WHAT YOU NEED TO DO
When you answer, restate the entries below without altering anything.

* * * * * * * * *

-- ==== Sys2Proof/Machine/Regs.lean ====
section
/-!
DEFINITION. The register map of the SKM-832: every register field the register tables of spec/ give, with its block,
offset, array stride and count, lowest bit, width, access code and reset value (16_register_map.md R447, R448; the
tables of R90, R139, R140, R172, R173, R191, R192, R221, R222, R258, R287, R288, R311, R336, R360, R361, R384, R397,
R417, R418, R432, R440, R443, R444, R453, R454, R459).  A field whose reset value the spec gives as 'By image' reads 0
(R449).  Queue monitors (R43), cache tags (R259), entry status words (R312) and interrupt sources are held as typed
state and are not listed here.  Reset values marked 'Health map', 'Last BIST', 'Fixed' and 'Factory' in the spec are
DESIGN CHOICE (log 4, log 15).
-/

namespace Sys2Proof.Machine

/-- The base address of instance `n` of a block (16_register_map.md R448).  For tiles, instances 0 to 95 are the
cluster tiles `12 * lane + tile` and 96 to 103 the pool tiles `96 + 2 * region + p`. -/
def Blk.base (b : Blk) (n : Nat) : Nat :=
  match b with
  | .loader => 0x000E0000
  | .line => 0x00080000 + n * 0x4000
  | .tile =>
    if n < 96 then 0x00080000 + (n / 12) * 0x4000 + 0x0800 + (n % 12) * 0x100
    else 0x00080000 + ((n - 96) / 2) * 0x8000 + 0x1400 + ((n - 96) % 2) * 0x100
  | .host => 0x00040000 + n * 0x400
  | .xbar => 0x00050000
  | .port => 0x00051000 + n * 0x100
  | .ctx => 0x00030000
  | .bcn => 0x000A0000 + n * 0x200
  | .syn => 0x000A1000 + n * 0x100
  | .time => 0x00020000
  | .hkd => 0x000B0000
  | .hka => 0x000B1000
  | .hkac => 0x000B1000 + n * 0x400
  | .filt => 0x000B2000
  | .oe => 0x000B3000
  | .mem => 0x000C0000
  | .pwr => 0x00000800
  | .therm => 0x000D0000
  | .bist => 0x000D0000
  | .global => 0x00000000
  | .intc => 0x00010000
  | .perf => 0x000F0000 + n * 0x1000
  | .dbg => 0x000F8000

/-- How many instances a block has (16_register_map.md R448). -/
def Blk.count (b : Blk) : Nat :=
  match b with
  | .line => 8 | .tile => 104 | .host => 16 | .port => 8 | .bcn => 8 | .syn => 4 | .hkac => 2 | .perf => 3
  | _ => 1

/-- The FAULT-class interrupt sources (15_management.md R434). -/
def faultClassSource (i : Nat) : Bool :=
  if i < 240 then i % 30 == 13
  else if i < 288 then i % 3 == 2
  else [290, 291, 292, 293, 300, 339, 345, 349, 355, 358, 360].contains i

/-- The reset value of a field in instance `n`, element `i`. -/
def Rst.value (r : Rst) (n i : Nat) : Nat :=
  match r with
  | .k v => v
  | .inst => n
  | .idxMod m => i % m
  | .onlyAt j v => if i = j then v else 0
  | .byIdx a b => if i = 0 then a else b
  | .faultOnly v => if faultClassSource i then v else 0

/-- The stored field of instance `n` of the block, element `i` of the array. -/
def FRow.f (r : FRow) (n : Nat := 0) (i : Nat := 0) : Fld :=
  ⟨r.blk.base n + r.off + r.stride * i, r.lsb, r.width, r.reset.value n i⟩

end Sys2Proof.Machine

namespace Sys2Proof.Machine.LOADER

/-- R90. -/
def STATUS_SOURCE : FRow := ⟨.loader, 0x0, 0, 1, 0, 2, .ro, .k 0⟩
/-- R90. -/
def STATUS_LOCKED : FRow := ⟨.loader, 0x0, 0, 1, 2, 1, .ro, .k 0⟩
/-- R90. -/
def STATUS_DEBUG_ALLOWED : FRow := ⟨.loader, 0x0, 0, 1, 3, 1, .ro, .k 0⟩
/-- R90. -/
def STATUS_KEY_USED : FRow := ⟨.loader, 0x0, 0, 1, 4, 2, .ro, .k 0⟩
/-- R90. -/
def STATUS_BUSY : FRow := ⟨.loader, 0x0, 0, 1, 6, 1, .ro, .k 0⟩
/-- R90. -/
def STATUS_REGION_SRC : FRow := ⟨.loader, 0x0, 0, 1, 8, 4, .ro, .k 0⟩
/-- R90. -/
def ERR_ERR_A : FRow := ⟨.loader, 0x4, 0, 1, 0, 4, .ro, .k 0⟩
/-- R90. -/
def ERR_ERR_B : FRow := ⟨.loader, 0x4, 0, 1, 4, 4, .ro, .k 0⟩
/-- R90. -/
def ERR_ERR_F : FRow := ⟨.loader, 0x4, 0, 1, 8, 4, .ro, .k 0⟩
/-- R90. -/
def ERR_ERR_LAST : FRow := ⟨.loader, 0x4, 0, 1, 12, 4, .ro, .k 0⟩
/-- R90. -/
def SERIAL_IMAGE_SERIAL : FRow := ⟨.loader, 0x8, 0, 1, 0, 32, .ro, .k 0⟩
/-- R90. -/
def KEYS_KEYn_STATE : FRow := ⟨.loader, 0xC, 0, 1, 0, 8, .ro, .k 0⟩
/-- R361. -/
def CAL_STAT_CAL_SRC : FRow := ⟨.loader, 0x100, 0, 1, 0, 2, .ro, .k 0⟩
/-- R361. -/
def CAL_CTL_RELOAD : FRow := ⟨.loader, 0x104, 0, 1, 0, 1, .wo, .k 0⟩
/-- R361. -/
def MRAM_EVT_CAL_FALLBACK : FRow := ⟨.loader, 0x108, 0, 1, 0, 1, .w1c, .k 0⟩
/-- R361. -/
def MRAM_EVT_CAL_RELOAD_FAIL : FRow := ⟨.loader, 0x108, 0, 1, 1, 1, .w1c, .k 0⟩
/-- R361. -/
def MRAM_EVT_MRAM_UE : FRow := ⟨.loader, 0x108, 0, 1, 2, 1, .w1c, .k 0⟩
/-- R361. -/
def MRAM_CE_CNT : FRow := ⟨.loader, 0x10C, 0, 1, 0, 32, .ro, .k 0⟩

/-- The fields of this chapter's register tables. -/
def rows0 : List FRow :=
  [STATUS_SOURCE, STATUS_LOCKED, STATUS_DEBUG_ALLOWED, STATUS_KEY_USED, STATUS_BUSY, STATUS_REGION_SRC, ERR_ERR_A, ERR_ERR_B, ERR_ERR_F, ERR_ERR_LAST, SERIAL_IMAGE_SERIAL, KEYS_KEYn_STATE, CAL_STAT_CAL_SRC, CAL_CTL_RELOAD, MRAM_EVT_CAL_FALLBACK, MRAM_EVT_CAL_RELOAD_FAIL, MRAM_EVT_MRAM_UE, MRAM_CE_CNT]
def rows : List FRow :=
  rows0

end Sys2Proof.Machine.LOADER

namespace Sys2Proof.Machine.LINE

* * * * * * * * *

RESULT
-- ==== Sys2Proof/Machine/Regs.lean ====
section
/-!
DEFINITION. The register map of the SKM-832: every register field the register tables of spec/ give, with its block,
offset, array stride and count, lowest bit, width, access code and reset value (16_register_map.md R447, R448; the
tables of R90, R139, R140, R172, R173, R191, R192, R221, R222, R258, R287, R288, R311, R336, R360, R361, R384, R397,
R417, R418, R432, R440, R443, R444, R453, R454, R459).  A field whose reset value the spec gives as 'By image' reads 0
(R449).  Queue monitors (R43), cache tags (R259), entry status words (R312) and interrupt sources are held as typed
state and are not listed here.  Reset values marked 'Health map', 'Last BIST', 'Fixed' and 'Factory' in the spec are
DESIGN CHOICE (log 4, log 15).
-/

namespace Sys2Proof.Machine

/-- The base address of instance `n` of a block (16_register_map.md R448).  For tiles, instances 0 to 95 are the
cluster tiles `12 * lane + tile` and 96 to 103 the pool tiles `96 + 2 * region + p`. -/
def Blk.base (b : Blk) (n : Nat) : Nat :=
  match b with
  | .loader => 0x000E0000
  | .line => 0x00080000 + n * 0x4000
  | .tile =>
    if n < 96 then 0x00080000 + (n / 12) * 0x4000 + 0x0800 + (n % 12) * 0x100
    else 0x00080000 + ((n - 96) / 2) * 0x8000 + 0x1400 + ((n - 96) % 2) * 0x100
  | .host => 0x00040000 + n * 0x400
  | .xbar => 0x00050000
  | .port => 0x00051000 + n * 0x100
  | .ctx => 0x00030000
  | .bcn => 0x000A0000 + n * 0x200
  | .syn => 0x000A1000 + n * 0x100
  | .time => 0x00020000
  | .hkd => 0x000B0000
  | .hka => 0x000B1000
  | .hkac => 0x000B1000 + n * 0x400
  | .filt => 0x000B2000
  | .oe => 0x000B3000
  | .mem => 0x000C0000
  | .pwr => 0x00000800
  | .therm => 0x000D0000
  | .bist => 0x000D0000
  | .global => 0x00000000
  | .intc => 0x00010000
  | .perf => 0x000F0000 + n * 0x1000
  | .dbg => 0x000F8000

/-- How many instances a block has (16_register_map.md R448). -/
def Blk.count (b : Blk) : Nat :=
  match b with
  | .line => 8 | .tile => 104 | .host => 16 | .port => 8 | .bcn => 8 | .syn => 4 | .hkac => 2 | .perf => 3
  | _ => 1

/-- The FAULT-class interrupt sources (15_management.md R434). -/
def faultClassSource (i : Nat) : Bool :=
  if i < 240 then i % 30 == 13
  else if i < 288 then i % 3 == 2
  else [290, 291, 292, 293, 300, 339, 345, 349, 355, 358, 360].contains i

/-- The reset value of a field in instance `n`, element `i`. -/
def Rst.value (r : Rst) (n i : Nat) : Nat :=
  match r with
  | .k v => v
  | .inst => n
  | .idxMod m => i % m
  | .onlyAt j v => if i = j then v else 0
  | .byIdx a b => if i = 0 then a else b
  | .faultOnly v => if faultClassSource i then v else 0

/-- The stored field of instance `n` of the block, element `i` of the array. -/
def FRow.f (r : FRow) (n : Nat := 0) (i : Nat := 0) : Fld :=
  ⟨r.blk.base n + r.off + r.stride * i, r.lsb, r.width, r.reset.value n i⟩

end Sys2Proof.Machine

namespace Sys2Proof.Machine.LOADER

/-- R90. -/
def STATUS_SOURCE : FRow := ⟨.loader, 0x0, 0, 1, 0, 2, .ro, .k 0⟩
/-- R90. -/
def STATUS_LOCKED : FRow := ⟨.loader, 0x0, 0, 1, 2, 1, .ro, .k 0⟩
/-- R90. -/
def STATUS_DEBUG_ALLOWED : FRow := ⟨.loader, 0x0, 0, 1, 3, 1, .ro, .k 0⟩
/-- R90. -/
def STATUS_KEY_USED : FRow := ⟨.loader, 0x0, 0, 1, 4, 2, .ro, .k 0⟩
/-- R90. -/
def STATUS_BUSY : FRow := ⟨.loader, 0x0, 0, 1, 6, 1, .ro, .k 0⟩
/-- R90. -/
def STATUS_REGION_SRC : FRow := ⟨.loader, 0x0, 0, 1, 8, 4, .ro, .k 0⟩
/-- R90. -/
def ERR_ERR_A : FRow := ⟨.loader, 0x4, 0, 1, 0, 4, .ro, .k 0⟩
/-- R90. -/
def ERR_ERR_B : FRow := ⟨.loader, 0x4, 0, 1, 4, 4, .ro, .k 0⟩
/-- R90. -/
def ERR_ERR_F : FRow := ⟨.loader, 0x4, 0, 1, 8, 4, .ro, .k 0⟩
/-- R90. -/
def ERR_ERR_LAST : FRow := ⟨.loader, 0x4, 0, 1, 12, 4, .ro, .k 0⟩
/-- R90. -/
def SERIAL_IMAGE_SERIAL : FRow := ⟨.loader, 0x8, 0, 1, 0, 32, .ro, .k 0⟩
/-- R90. -/
def KEYS_KEYn_STATE : FRow := ⟨.loader, 0xC, 0, 1, 0, 8, .ro, .k 0⟩
/-- R361. -/
def CAL_STAT_CAL_SRC : FRow := ⟨.loader, 0x100, 0, 1, 0, 2, .ro, .k 0⟩
/-- R361. -/
def CAL_CTL_RELOAD : FRow := ⟨.loader, 0x104, 0, 1, 0, 1, .wo, .k 0⟩
/-- R361. -/
def MRAM_EVT_CAL_FALLBACK : FRow := ⟨.loader, 0x108, 0, 1, 0, 1, .w1c, .k 0⟩
/-- R361. -/
def MRAM_EVT_CAL_RELOAD_FAIL : FRow := ⟨.loader, 0x108, 0, 1, 1, 1, .w1c, .k 0⟩
/-- R361. -/
def MRAM_EVT_MRAM_UE : FRow := ⟨.loader, 0x108, 0, 1, 2, 1, .w1c, .k 0⟩
/-- R361. -/
def MRAM_CE_CNT : FRow := ⟨.loader, 0x10C, 0, 1, 0, 32, .ro, .k 0⟩

/-- The fields of this chapter's register tables. -/
def rows0 : List FRow :=
  [STATUS_SOURCE, STATUS_LOCKED, STATUS_DEBUG_ALLOWED, STATUS_KEY_USED, STATUS_BUSY, STATUS_REGION_SRC, ERR_ERR_A, ERR_ERR_B, ERR_ERR_F, ERR_ERR_LAST, SERIAL_IMAGE_SERIAL, KEYS_KEYn_STATE, CAL_STAT_CAL_SRC, CAL_CTL_RELOAD, MRAM_EVT_CAL_FALLBACK, MRAM_EVT_CAL_RELOAD_FAIL, MRAM_EVT_MRAM_UE, MRAM_CE_CNT]
def rows : List FRow :=
  rows0

end Sys2Proof.Machine.LOADER

namespace Sys2Proof.Machine.LINE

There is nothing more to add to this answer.